June 1, 2026
[Kevin: This is adapted from a blog post I wrote after finding a nasty production bug at a prior company. I've anonymized the specifics but kept the lessons intact.]
# When LLMs Meet Production: The Bug That Taught Me Distributed Systems
The first time I chained together a dozen LLM calls in production, I thought the hard part would be getting the prompts right. Wrong.
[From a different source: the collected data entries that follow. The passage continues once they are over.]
-- ==== Sys2Proof/Laws/Decode.lean ====
section
/-! SUPPORT. The fields of an assembled command word, and what each opcode decodes to. -/

namespace Sys2Proof

section CommandWord

variable (op : BitVec 2) (pc : Addr) (rd pd : Bool) (tgt : Addr) (cls : OpClass)

/-- The word as a number: each field times the weight of its lowest bit (30_encoding.md R81). -/
theorem commandWord_toNat :
    (commandWord op pc rd pd tgt cls).toNat
      = ((((cls.toNat * 2 ^ 32 + tgt.toNat) * 2 + pd.toNat) * 2 + rd.toNat) * 2 ^ 32 + pc.toNat) * 4
        + op.toNat := by
  have ho := op.isLt
  have hp := pc.isLt
  have ht := tgt.isLt
  have hr : (dirBit rd).toNat = rd.toNat := by cases rd <;> rfl
  have hd : (dirBit pd).toNat = pd.toNat := by cases pd <;> rfl
  have hr' := Bool.toNat_lt rd
  have hd' := Bool.toNat_lt pd
  simp only [commandWord, BitVec.toNat_append, hr, hd]
  rw [← Nat.shiftLeft_add_eq_or_of_lt ho, ← Nat.shiftLeft_add_eq_or_of_lt hp,
    ← Nat.shiftLeft_add_eq_or_of_lt (by simpa using hr'),
    ← Nat.shiftLeft_add_eq_or_of_lt (by simpa using hd'), ← Nat.shiftLeft_add_eq_or_of_lt ht]
  simp only [Nat.shiftLeft_eq]

@[simp] theorem opField_commandWord : opField (commandWord op pc rd pd tgt cls) = op := by
  apply BitVec.eq_of_toNat_eq
  have := op.isLt
  simp only [opField, BitVec.extractLsb'_toNat, Nat.shiftRight_eq_div_pow, commandWord_toNat]
  omega

@[simp] theorem pcField_commandWord : pcField (commandWord op pc rd pd tgt cls) = pc := by
  apply BitVec.eq_of_toNat_eq
  have := op.isLt
  have := pc.isLt
  simp only [pcField, BitVec.extractLsb'_toNat, Nat.shiftRight_eq_div_pow, commandWord_toNat]
  omega

@[simp] theorem tgtField_commandWord : tgtField (commandWord op pc rd pd tgt cls) = tgt := by
  apply BitVec.eq_of_toNat_eq
  have := op.isLt
  have := pc.isLt
  have := tgt.isLt
  have := Bool.toNat_lt rd
  have := Bool.toNat_lt pd
  simp only [tgtField, BitVec.extractLsb'_toNat, Nat.shiftRight_eq_div_pow, commandWord_toNat]
  omega

@[simp] theorem clsField_commandWord : clsField (commandWord op pc rd pd tgt cls) = cls := by
  apply BitVec.eq_of_toNat_eq
  have := op.isLt
  have := pc.isLt
  have := tgt.isLt
  have := cls.isLt
  have := Bool.toNat_lt rd
  have := Bool.toNat_lt pd
  simp only [clsField, BitVec.extractLsb'_toNat, Nat.shiftRight_eq_div_pow, commandWord_toNat]
  omega

@[simp] theorem rdField_commandWord : rdField (commandWord op pc rd pd tgt cls) = rd := by
  have := op.isLt
  have := pc.isLt
  have := Bool.toNat_lt pd
  simp only [rdField, BitVec.getLsbD, Nat.testBit_eq_decide_div_mod_eq, commandWord_toNat]
  cases rd <;> simp only [Bool.toNat_true, Bool.toNat_false, decide_eq_true_eq, decide_eq_false_iff_not]
    <;> omega

@[simp] theorem pdField_commandWord : pdField (commandWord op pc rd pd tgt cls) = pd := by
  have := op.isLt
  have := pc.isLt
  have := tgt.isLt
  have := Bool.toNat_lt rd
  simp only [pdField, BitVec.getLsbD, Nat.testBit_eq_decide_div_mod_eq, commandWord_toNat]
  cases pd <;> simp only [Bool.toNat_true, Bool.toNat_false, decide_eq_true_eq, decide_eq_false_iff_not]
    <;> omega

end CommandWord

section Opcodes

variable {w : CmdWord}

theorem decode_track (h : opField w = 0b00#2) :
    decode w = .track (pcField w) (clsField w) (tgtField w) := by simp [decode, h]

theorem decode_predict (h : opField w = 0b01#2) : decode w = .predict (pcField w) := by
  simp [decode, h]

theorem decode_update (h : opField w = 0b10#2) :
    decode w = .update (pcField w) (rdField w) (pdField w) (tgtField w) := by simp [decode, h]

theorem decode_reset (h : opField w = 0b11#2) : decode w = .reset := by simp [decode, h]

/-- The four opcodes are all there are (R82). -/
theorem opField_cases (w : CmdWord) :
    opField w = 0b00#2 ∨ opField w = 0b01#2 ∨ opField w = 0b10#2 ∨ opField w = 0b11#2 := by
  generalize opField w = op
  revert op
  decide

/-- A word is the assembly of its own fields. -/
theorem commandWord_fields (w : CmdWord) :
    commandWord (opField w) (pcField w) (rdField w) (pdField w) (tgtField w) (clsField w) = w := by
  apply BitVec.eq_of_toNat_eq
  have hw := w.isLt
  have hr : (rdField w).toNat = w.toNat / 2 ^ 34 % 2 := by
    simp only [rdField, BitVec.getLsbD, Nat.testBit_eq_decide_div_mod_eq]
    rcases Nat.mod_two_eq_zero_or_one (w.toNat / 2 ^ 34) with h | h <;> rw [h] <;> rfl
  have hp : (pdField w).toNat = w.toNat / 2 ^ 35 % 2 := by
    simp only [pdField, BitVec.getLsbD, Nat.testBit_eq_decide_div_mod_eq]
    rcases Nat.mod_two_eq_zero_or_one (w.toNat / 2 ^ 35) with h | h <;> rw [h] <;> rfl
  rw [commandWord_toNat, hr, hp]
  simp only [opField, pcField, tgtField, clsField, BitVec.extractLsb'_toNat,
    Nat.shiftRight_eq_div_pow]
  omega

end Opcodes

end Sys2Proof
end

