-- ==== Sys2Proof/Laws/Training.lean ====
section
/-! SUPPORT. Repeated BRANCHes of one address in one direction (43_update.md R196): once both histories
hold that direction only, the indices are fixed, and the seven counters of the address move as a small
machine of their own. -/

namespace Sys2Proof.Machine

/-- A history that holds one direction 21 times. -/
def fullHistory (d : Bool) : BitVec 21 := if d then BitVec.allOnes 21 else 0

theorem fullHistory_bit (d : Bool) {k : Nat} (h : k < 21) : (fullHistory d).getLsbD k = d := by
  cases d
  · simp [fullHistory]
  · rw [fullHistory, if_pos rfl, BitVec.getLsbD_allOnes]; simpa using h

/-- Both histories an address reads are full of one direction (R196 (i)). -/
def Settled (pc : Addr) (d : Bool) (e : Engine) : Prop :=
  e.ghr = fullHistory d ∧ e.readBht (localIndex config pc) = fullHistory d

variable {pc : Addr} {d : Bool} {e f : Engine}

/-- After 21 BRANCHes the histories are full. -/
theorem settled_after (pc : Addr) (d : Bool) (e : Engine) {n : Nat} (hn : 21 ≤ n) :
    Settled pc d ((afterBranch pc d)^[n] e) := by
  have bits : ∀ n k, k < n → k < 21 → ((afterBranch pc d)^[n] e).ghr.getLsbD k = d ∧
      (((afterBranch pc d)^[n] e).readBht (localIndex config pc)).getLsbD k = d := by
    intro n
    induction n with
    | zero => intro k h; omega
    | succ n ih =>
      intro k h1 h2
      rw [Function.iterate_succ_apply', afterBranch, update_ghr, update_readBht, if_pos rfl,
        getLsbD_shiftIn, getLsbD_shiftIn]
      by_cases h0 : k = 0
      · simp [h0]
      · simp only [h0, h2, decide_true, Bool.true_and, if_false]
        exact ih (k - 1) (by omega) (by omega)
  constructor <;> apply BitVec.eq_of_getLsbD_eq <;> intro k hk <;> rw [fullHistory_bit d hk]
  · exact (bits n k (by omega) hk).1
  · exact (bits n k (by omega) hk).2

/-- Full histories stay full. -/
theorem settled_step (he : Settled pc d e) : Settled pc d (afterBranch pc d e) := by
  unfold Settled afterBranch
  rw [update_ghr, update_readBht, if_pos rfl, he.1, he.2]
  cases d <;> decide

/-- With full histories every index is the same from then on. -/
theorem settled_entry (he : Settled pc d e) (hf : Settled pc d f) (T : Tbl) :
    (snapshot config e pc).entry T = (snapshot config f pc).entry T := by
  cases T <;> simp only [snapshot, Lookup.entry, lookup_bi, lookup_gi1, lookup_gi2, lookup_pi1,
    lookup_pi2, lookup_lh, lookup_t1i, lookup_t2i, he.1, he.2, hf.1, hf.2]

/-- So the next lookup reads the counters the UPDATE left at this lookup's entries. -/
theorem settled_counter (he : Settled pc d e) (T : Tbl) :
    (snapshot config (afterBranch pc d e) pc).counter T
      = (afterBranch pc d e).read config T ((snapshot config e pc).entry T) := by
  rw [snapshot, lookup_counter]
  congr 1
  exact settled_entry (settled_step he) he T

/-- What one BRANCH does to the seven counters of a settled address. -/
structure Trained (r r' : Lookup) (d : Bool) : Prop where
  cb : r'.cb = if (r.final != d) || r.bim == d then push config r.cb d else r.cb
  cg1 : r'.cg1 = if gskewGate r (r.final != d) && (r.gskew != d || r.vg1 == d)
    then push config r.cg1 d else r.cg1
  cg2 : r'.cg2 = if gskewGate r (r.final != d) && (r.gskew != d || r.vg2 == d)
    then push config r.cg2 d else r.cg2
  cp1 : r'.cp1 = if pskewGate r (r.final != d) && (r.pskew != d || r.vp1 == d)
    then push config r.cp1 d else r.cp1
  cp2 : r'.cp2 = if pskewGate r (r.final != d) && (r.pskew != d || r.vp2 == d)
    then push config r.cp2 d else r.cp2
  ct1 : r'.ct1 = if r.sel2bc && (r.gskew != r.bim)
    then tournamentMove config r.ct1 (r.gskew == d) else r.ct1
  ct2 : r'.ct2 = if r.comp != r.pskew then tournamentMove config r.ct2 (r.comp == d) else r.ct2

theorem settled_trained (he : Settled pc d e) :
    Trained (snapshot config e pc) (snapshot config (afterBranch pc d e) pc) d := by
  have hw : (prediction config e pc != d) = ((snapshot config e pc).final != d) := rfl
  refine ⟨(settled_counter he .bim).trans ?_, (settled_counter he .gb1).trans ?_,
    (settled_counter he .gb2).trans ?_, (settled_counter he .pb1).trans ?_,
    (settled_counter he .pb2).trans ?_, (settled_counter he .t1).trans ?_,
    (settled_counter he .t2).trans ?_⟩ <;> unfold afterBranch
  · rw [update_bim, hw]; simp only [Lookup.entry, true_and]; congr 1
  · rw [update_gb1, hw]; simp only [Lookup.entry, true_and]; congr 1
  · rw [update_gb2, hw]; simp only [Lookup.entry, true_and]; congr 1
  · rw [update_pb1, hw]; simp only [Lookup.entry, true_and]; congr 1
  · rw [update_pb2, hw]; simp only [Lookup.entry, true_and]; congr 1
  · rw [update_t1]; simp only [Lookup.entry, true_and, Bool.and_eq_true, bne_iff_ne]; congr 1
  · rw [update_t2]; simp only [Lookup.entry, true_and, bne_iff_ne]; congr 1

/-- A majority for `d` survives votes that change only toward `d`. -/
theorem maj3_mono {a b c a' b' c' d : Bool} (h1 : a = d → a' = d) (h2 : b = d → b' = d)
    (h3 : c = d → c' = d) (h : maj3 a b c = d) : maj3 a' b' c' = d := by
  revert a b c a' b' c' d; decide

/-- The votes of a settled address change only toward `d` (R196 (ii)). -/
theorem settled_votes (he : Settled pc d e) :
    ((snapshot config e pc).bim = d → (snapshot config (afterBranch pc d e) pc).bim = d) ∧
    ((snapshot config e pc).gskew = d → (snapshot config (afterBranch pc d e) pc).gskew = d) ∧
    ((snapshot config e pc).pskew = d → (snapshot config (afterBranch pc d e) pc).pskew = d) := by
  have tr := settled_trained he
  have mono : ∀ (k : Counter) (g : Bool), vote config k = d →
      vote config (if g then push config k d else k) = d := by
    intro k g h
    cases g
    · exact h
    · exact vote_push_of_vote h
  have hb : (snapshot config e pc).bim = d → (snapshot config (afterBranch pc d e) pc).bim = d :=
    fun h => by rw [snapshot, lookup_bim]; exact tr.cb ▸ mono _ _ h
  refine ⟨hb, maj3_mono (fun h => ?_) (fun h => ?_) hb, maj3_mono (fun h => ?_) (fun h => ?_) hb⟩
  · exact (congrArg (vote config) tr.cg1).trans (mono _ _ h)
  · exact (congrArg (vote config) tr.cg2).trans (mono _ _ h)
  · exact (congrArg (vote config) tr.cp1).trans (mono _ _ h)
  · exact (congrArg (vote config) tr.cp2).trans (mono _ _ h)

end Sys2Proof.Machine
end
The hard part was watching a dozen things fail independently, retry independently, and write to the same place. You think one LLM call is a simple function? Sure. Chain a dozen of them? You've built a distributed system made of language models. And if you treat it like a longer function, you're going to have production failures that'll keep you up at night.
## The Expensive Lesson
I learned this at Develop Health, a medication-access company. We'd built what marketing called "over a dozen purpose-built large language model pipelines." The prior authorization process went something like this:
Extraction step. Benefit-check step. Policy-matching step. Drafting step. Review step.
Each step was a model call. Each could fail. Each fed the next. And when you get the orchestration wrong, you don't get errors. You get quiet wrong answers that look right. That's the terrifying part.
## The Bug That Almost Shipped
We had this multi-step intake flow pipeline. Step 3 would extract structured fields from a document and write them to the database. Step 4 would read that record and make a decision.
Step 3 was slow. Client-side timeouts started happening. So we added retry logic for timeouts. Standard practice, right?
Except the first attempt hadn't actually failed. It finished and wrote to the database. The response just got lost on the way back. So our retry ran the whole step again with a fresh model call.
Two writes to the same record.
And here's where LLMs bite you: the output is non-deterministic. Two extractions from the same document don't match. The second write clobbered the first.
Step 4 read the record and made occasionally wrong decisions based on the second extraction. No trace of error. Everything reported success. Just a small percentage of records with wrong values, and you'd never know unless you manually audited them.
## Three Things Were Actually Broken
**First, the retry assumed failure was real.** Client timeout doesn't mean server failure. Our pipeline steps had side effects, they were writing to state. When you retry a half-succeeded step, you run the same work twice and get different answers. With LLMs, different answers are the norm, not the exception.
**Second, the write wasn't idempotent.** Running step 3 twice produced different records because the model is non-deterministic. The second run overwrote the first. Nothing enforced "this work, for this input, lands in exactly one place, once."
**Third, step 4 trusted step 3 silently.** It assumed present fields meant correct and final. No way to know the record had been written twice. No way to know about the upstream partial failure. Downstream components trusting unverifiable upstream state means you're acting on garbage with confidence.
## The Fix: One Writer + Idempotent Writes
The solution has two parts that work together.
**Only the orchestrator writes to durable state.** Individual steps don't write to the record anymore. They return results to the orchestrator. The orchestrator decides what lands in the durable record and when.
Your steps become pure: input in, result out, no side effects. All state management happens in one place. One writer means one place to debug when things go wrong. Multiple writers mean wrong state from interactions you'll never untangle.
**Every write is idempotent, keyed to the work not the attempt.** Each unit of work gets a stable identifier based on the input, the step, and a deterministic key. A write becomes "upsert this result for this key" not "append new result."
Run the step multiple times? Same durable record. Retries become safe. Double-write bugs can't happen by design.
And for the downstream fix: steps can't silently trust previous steps anymore. "Step 3 succeeded" has to be an explicit, checkable fact in the state. Not an assumption based on seeing some populated fields.
## What I Tell Teams Now
A chain of LLM calls is a distributed system, not a long function. Treat it like one.
One writer to durable state. Let the orchestrator own all writes. Every write idempotent, keyed to the work itself. Remember that timeout doesn't equal failure, especially when you're dealing with client vs server boundaries. And no step silently trusts the previous step.
That last one matters more than you think. Confident-wrong propagates faster than errors. At least errors leave a trace.
## Why You Won't See This in Demos
These bugs don't show up in demos. A pipeline with all three bugs runs fine on clean input without timeouts. The problems emerge at scale: 10,000 runs with messy input and a flaky network. A small percentage of races and timeouts becomes a small percentage of wrong answers.
The real work isn't prompting. It's deciding who writes. Making double work harmless. Preventing unverified trust between steps. That's the difference between a demo pipeline and something you can actually ship.
I've seen too many teams learn this the hard way. They start with "let's chain some LLM calls" and end with mysterious data corruption that takes weeks to track down. Save yourself the pain. Build it right from the start.
You know that moment when you realize your clever optimization created a subtle data corruption bug? That's when you really understand distributed systems. Even when they're made of language models.